Originally Posted by LovingAnyway
I get that you don't want to really know your wife. I believe you believe the same of her--that she doesn't really want to know you. These conversations are crazy to me...because the come in the guise of knowing one another.

Not quite. I don't want her to know me, because she will realize what a loser I am and not want to be with me. Of course, that makes me the crazy one, since it is long since clear to her what a loser I am and she hasn't left. I figure she doesn't feel she has any good options, and it is my job to make sure she never realizes HOW bad it is to be stuck with me, or she might rethink her conclusion.

The above might have been false when we started marriage counselling 13 years ago or when I arrived here 8 years ago. I wasn't in such a bad state and there was hope things would improve in time, and maybe being with me wasn't as bad as I thought it was. Now that I am so irredeemably depressed and resigned to failure, I have made what were warped thoughts into reality.
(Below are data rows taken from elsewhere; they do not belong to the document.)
/-- An instruction that answers a next state refuses its encoding, raises the fault of its operands, or completes. -/
theorem exec_next_cases {i : Instr} {s t : State} (h : exec i s = .next t) :
    t = s.refuse ∨
    (∃ m, operandFault i = some m ∧ t = (s.accept (encode i).request).raiseFault m) ∨
    (operandFault i = none ∧ Completed (s.accept (encode i).request) t) := by
  have hs := idle_of_exec_next h
  cases ha : i.accepted with
  | false =>
    obtain ⟨why, p, rfl⟩ := eq_refused_of_not_accepted ha
    rw [exec_refused why p hs, ← refuse_eq] at h
    exact .inl (Host.Outcome.next.inj h).symm
  | true =>
    cases hf : operandFault i with
    | some m =>
      rw [exec_of_operandFault hf hs] at h
      exact .inr (.inl ⟨m, rfl, (Host.Outcome.next.inj h).symm⟩)
    | none =>
      rw [exec_eq_call i s ha] at h
      obtain ⟨-, rfl⟩ := call_next h
      exact .inr (.inr ⟨rfl, runOperation_completed (by rwa [operandFault_operation]) _⟩)

/-- A delivered fault is the one of the instruction's operands, and its request the instruction's own (R202). -/
theorem fault_of_delivered {i : Instr} {s t : State} {r : Req} {m : FaultMark} (h : exec i s = .next t)
    (hd : t.delivered = s.delivered ++ [⟨r, .fault m⟩]) :
    operandFault i = some m ∧ r = (encode i).request := by
  obtain rfl | ⟨m', hf, rfl⟩ | ⟨-, -, c, hc, hno⟩ := exec_next_cases h
  · simp at hd
  · obtain ⟨rfl, rfl⟩ : (encode i).request = r ∧ m' = m := by simpa using hd
    exact ⟨hf, rfl⟩
  · obtain ⟨-, rfl⟩ : (encode i).request = r ∧ c = .fault m := by simpa [hc] using hd
    exact absurd rfl (hno m)

/-! ## The statements -/

/-- Settles O42: of the shared operations only a refusal writes the mark, and it keeps one that is set. -/
theorem refusalMarkIsKept : Obligations.RefusalMarkIsKept :=
  fun _ _ m hm h => step_keeps (refusal_stepKeeps m) h hm

/-- Settles O43: without an operand that could fault, an instruction refuses its encoding or completes. -/
theorem onlyThreeOperationsFault : Obligations.OnlyThreeOperationsFault := by
  intro i s t hi h
  have hnone : operandFault i = none := by
    cases i with
    | toBcd _ | fromBcd _ | writeDatetime _ _ _ => exact hi.elim
    | _ => rfl
  obtain rfl | ⟨m, hf, -⟩ | ⟨-, hfault, c, hc, hno⟩ := exec_next_cases h
  · exact ⟨rfl, fun _ hd => .inl hd⟩
  · cases hnone.symm.trans hf
  · rw [hc, List.forall_mem_append, List.forall_mem_singleton]
    exact ⟨hfault, fun _ hd => .inl hd, .inr hno⟩

/-- Settles O44: the delivered fault is the operands', so every Idle block raises it, before any event. -/
theorem faultingOperationHasNoEvent : Obligations.FaultingOperationHasNoEvent := by
  intro i s t r m h hd
  obtain ⟨hf, rfl⟩ := fault_of_delivered h hd
  rw [exec_of_operandFault hf (idle_of_exec_next h)] at h
  obtain rfl := Host.Outcome.next.inj h
  exact ⟨⟨rfl, rfl, rfl, rfl, rfl⟩, fun _ hs => ⟨_, exec_of_operandFault hf hs, rfl, rfl⟩⟩

end Sys2Proof.Proofs.Exceptions
end

section
/-!
Reset and hazards (70_reset_and_hazards.md). One equation says what a reset does once it lands, in either state of the block;
where DIRECTION stands after an operation is read off the next states of the operations on the port.
-/

namespace Sys2Proof.Proofs.Reset

open Sys2Proof.Machine Sys2Proof.Safety Sys2Proof.Proofs.StateRules Sys2Proof.Proofs.Encoding Sys2Proof.Proofs.Bus
  Sys2Proof.Proofs.Transactions

/-! ## The steps that reset and wait (R220, R234) -/

/-- At an Idle block a reset lands at once, whatever event it was aimed at. -/
theorem step_idle_reset {s : State} {n : Nat} {rest : List HostMove} (hs : s.seqState = .idle)
    (hi : s.inbox = .reset n :: rest) : step s = .next { s with inbox := rest }.hostReset := by
  simp only [step, State.turn, hs, State.idleTurn, hi]

theorem step_reset {s : State} {n : Nat} {rest : List HostMove} (hi : s.inbox = .reset n :: rest)
    (hdue : s.seqState = .idle ∨ n ≤ s.seqPc) : step s = .next { s with inbox := rest }.hostReset := by
  cases hs : s.seqState with
  | idle => exact step_idle_reset hs hi
  | busy => exact step_busy_reset hs hi (hdue.resolve_left (by simp [hs]))

theorem step_idle_wait {s : State} (hs : s.seqState = .idle) (hi : s.inbox = []) : step s = .next s := by
  simp only [step, State.turn, hs, State.idleTurn, hi]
I understand that many people think the essence of marriage is to share your true self with your spouse and be accepted. I have long since given up any hope that my true self would be accepted, so I have long since stopped sharing my true self with my spouse. Not that I do a very good job of hiding it. But I use whatever flashing lights and shiny objects are available to distract her. And myself.

The key is that I am not willing to undertake the effort to make myself into a more attractive person, so that my true self would be attractive. I have given up and given in. I am going quietly into the dark night. I am not bothering to put up a fight.
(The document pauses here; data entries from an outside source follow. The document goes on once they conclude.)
-- ==== Sys2Proof/Syntax.lean ====
section
/-! DEFINITION. The instructions of the core, one constructor per row of the opcode map (30_encoding.md R62).
A register operand is the RAW operand byte: it is never masked (R63), and a value above 7 is an instruction that
decodes and then raises RegisterIndexFault when it executes (10_state.md R22). Bytes the format marks "fetched,
ignored" are no part of an instruction (R65). -/

namespace Sys2Proof

inductive Instr where
  /-- HLT (40_loop_dispatch.md R83) -/
  | hlt
  /-- RET (44_control_flow.md R162) -/
  | ret
  /-- PUSH Ra (43_stack.md R150) -/
  | push (a : Byte)
  /-- POP Ra (43_stack.md R152) -/
  | pop (a : Byte)
  /-- PRN Ra (42_data_io.md R142) -/
  | prn (a : Byte)
  /-- CALL Ra (44_control_flow.md R160) -/
  | call (a : Byte)
  /-- JMP Ra (44_control_flow.md R164) -/
  | jmp (a : Byte)
  /-- JEQ Ra (44_control_flow.md R166) -/
  | jeq (a : Byte)
  /-- JNE Ra (44_control_flow.md R168) -/
  | jne (a : Byte)
  /-- NOT Ra (41_alu.md R114) -/
  | not (a : Byte)
  /-- LDI Ra, imm (42_data_io.md R140) -/
  | ldi (a imm : Byte)
  /-- ADD Ra, Rb (41_alu.md R100) -/
  | add (a b : Byte)
  /-- MUL Ra, Rb (41_alu.md R102) -/
  | mul (a b : Byte)
  /-- MOD Ra, Rb (41_alu.md R104) -/
  | mod (a b : Byte)
  /-- CMP Ra, Rb (41_alu.md R118) -/
  | cmp (a b : Byte)
  /-- AND Ra, Rb (41_alu.md R108) -/
  | and (a b : Byte)
  /-- OR Ra, Rb (41_alu.md R110) -/
  | or (a b : Byte)
  /-- XOR Ra, Rb (41_alu.md R112) -/
  | xor (a b : Byte)
  /-- SHL Ra, Rb (41_alu.md R116) -/
  | shl (a b : Byte)
  /-- SHR Ra, Rb (41_alu.md R117) -/
  | shr (a b : Byte)
  deriving DecidableEq, Repr

/-- The operand byte `a` where the format gives it a register meaning: R, RR and RI (30_encoding.md R63). -/
def Instr.regA : Instr → Option Byte
  | .hlt | .ret => none
  | .push a | .pop a | .prn a | .call a | .jmp a | .jeq a | .jne a | .not a => some a
  | .ldi a _ => some a
  | .add a _ | .mul a _ | .mod a _ | .cmp a _ | .and a _ | .or a _ | .xor a _ | .shl a _ | .shr a _ => some a

/-- The operand byte `b` where the format gives it a register meaning: RR only (30_encoding.md R63). -/
def Instr.regB : Instr → Option Byte
  | .hlt | .ret => none
  | .push _ | .pop _ | .prn _ | .call _ | .jmp _ | .jeq _ | .jne _ | .not _ => none
  | .ldi _ _ => none
  | .add _ b | .mul _ b | .mod _ b | .cmp _ b | .and _ b | .or _ b | .xor _ b | .shl _ b | .shr _ b => some b

end Sys2Proof
end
Originally Posted by LovingAnyway
They are a subtle war you wage

If you think it is subtle, then I must not be doing it right.
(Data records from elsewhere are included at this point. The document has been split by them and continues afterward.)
-- ==== Sys2Proof/Machine/State.lean ====
section
/-! DEFINITION. The state of the core as plain data, its value at reset, and the names a step can stop under.
Spec: 10_state.md R20-R34; 60_exceptions.md R180; 70_reset_and_hazards.md R200. -/

namespace Sys2Proof.Machine

/-- Which operand byte an out-of-range register index stood in (60_exceptions.md R180, code 4). -/
inductive OperandSlot where
  | a
  | b
  deriving DecidableEq, Repr

/-- The fault record: code and info, each with the pc of the faulting instruction (10_state.md R31;
60_exceptions.md R180). -/
inductive FaultRecord where
  /-- Code 1: byte 0 is no opcode. Info: the opcode byte. Raised by the loop (40_loop_dispatch.md R84). -/
  | invalidInstruction (opcode : Byte) (pc : Pc)
  /-- Code 2: MOD with a zero divisor. Info: the register index b (41_alu.md R106). -/
  | divisionByZero (b : Byte) (pc : Pc)
  /-- Code 3: an address above 255. Info: the address (20_memory.md R42; 40_loop_dispatch.md R81). -/
  | memoryBounds (addr : Nat) (pc : Pc)
  /-- Code 4: a register index above 7. Info: the index byte and which operand it is (10_state.md R22). -/
  | registerIndex (index : Byte) (operand : OperandSlot) (pc : Pc)
  /-- Code 5: an ALU request for an operation that does not exist. Info: the operation's name (assumption log 11).
  No byte sequence reaches it (40_loop_dispatch.md R88). -/
  | unsupportedAluOperation (operation : String) (pc : Pc)
  deriving DecidableEq, Repr

/-- The run state (10_state.md R29): a status the host observes, not a register. -/
inductive RunState where
  | running
  | halted
  | faulted (record : FaultRecord)
  deriving DecidableEq, Repr

/-- Memory: the listed cells of the 256-byte array, addresses strictly rising, no entry equal to what an unlisted
address reads as. `Memory.wf` (Ops.lean) is that form. -/
abbrev Memory := List Host.Cell

/-- The machine state, the one record of 10_state.md. -/
structure State where
  /-- the 256-byte memory (20_memory.md R40) -/
  mem : Memory
  /-- the general registers x[0..7] (10_state.md R20) -/
  regs : Vector Byte 8
  /-- the program counter (R23) -/
  pc : Pc
  /-- the stack pointer, a register of its own (R25) -/
  sp : Byte
  /-- the flags register (R26) -/
  fl : Byte
  /-- the output channel, oldest value first (R30) -/
  out : List Byte
  /-- Running, Halted or Faulted with its record (R29, R31) -/
  run : RunState
  deriving DecidableEq, Repr

/-- Why no next state exists. Both stops are the spec's: "No step is enabled from either" (00_scope.md R13). The
five fatal errors of 60_exceptions.md are NOT here: the machine takes them as next states (R183). -/
inductive Fault where
  /-- Raised by `step` in the Halted state. Safe: the spec enables no step there (assumption log 8). -/
  | alreadyHalted
  /-- Raised by `step` in the Faulted state; carries the record. Safe: the spec enables no step there (log 8). -/
  | alreadyFaulted (record : FaultRecord)
  deriving DecidableEq, Repr

/-- What the model gives no meaning. -/
inductive Refusal where
  /-- An instruction without a meaning. Raised by no arm of `exec`: every opcode has its meaning. Safe. -/
  | notModelled (mnemonic : String)
  /-- Raised by the loader for an image of more than 256 bytes: "the launch is refused and no run exists"
  (93_implementation_defined.md U18, 92_eei_decisions.md D11). Safe. -/
  | imageTooLong (size : Nat)
  /-- Raised by a Load that is not the first transaction: "the design does not support concurrent loading and execution"
  (70_reset_and_hazards.md R202, R207; assumption log 20). Safe: no state changes. -/
  | loadOutOfOrder
  /-- Raised by a Start before the Load, or a second one: "once, after Load" (70_reset_and_hazards.md R207). Safe. -/
  | startOutOfOrder
  /-- Raised by a step of a session that has not started: loading "must complete before `run()` begins"
  (70_reset_and_hazards.md R202, 40_loop_dispatch.md R90). Safe. -/
  | stepBeforeStart
  deriving DecidableEq, Repr

/-- The outcome of one instruction or one step. -/
abbrev Result := Host.Outcome State Fault Refusal

/-- The state after construction (10_state.md R34; 70_reset_and_hazards.md R200). Every value is the spec's. -/
def State.reset : State where
  mem := []
  regs := Vector.replicate 8 0x00#8
  pc := Config.pcInit
  sp := Config.spInit
  fl := 0x00#8
  out := []
  run := .running

end Sys2Proof.Machine
end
Originally Posted by LovingAnyway
My DH hurt when I would make fun of myself. Until he told me to stop doing that, I didn't know. I thought it modesty. It wasn't. Wasn't sharing, either. He still, six years later, questions me if he hears it. He asks if I'm being honest or wry.

I do that to her. Complain when she is self-deprecating and tell her to stop. Tell her that I will not have anyone talking about my wife that way, not even my wife. I think she likes hearing that.

I, on the other hand, don't want to hear that from her. When I complain about myself, I am merely stating the truth. I don't want to hear from anyone else that I am wrong.

This will only change when I want change badly enough. Amazingly, despite all my complaining, I don't.


When you can see it coming, duck!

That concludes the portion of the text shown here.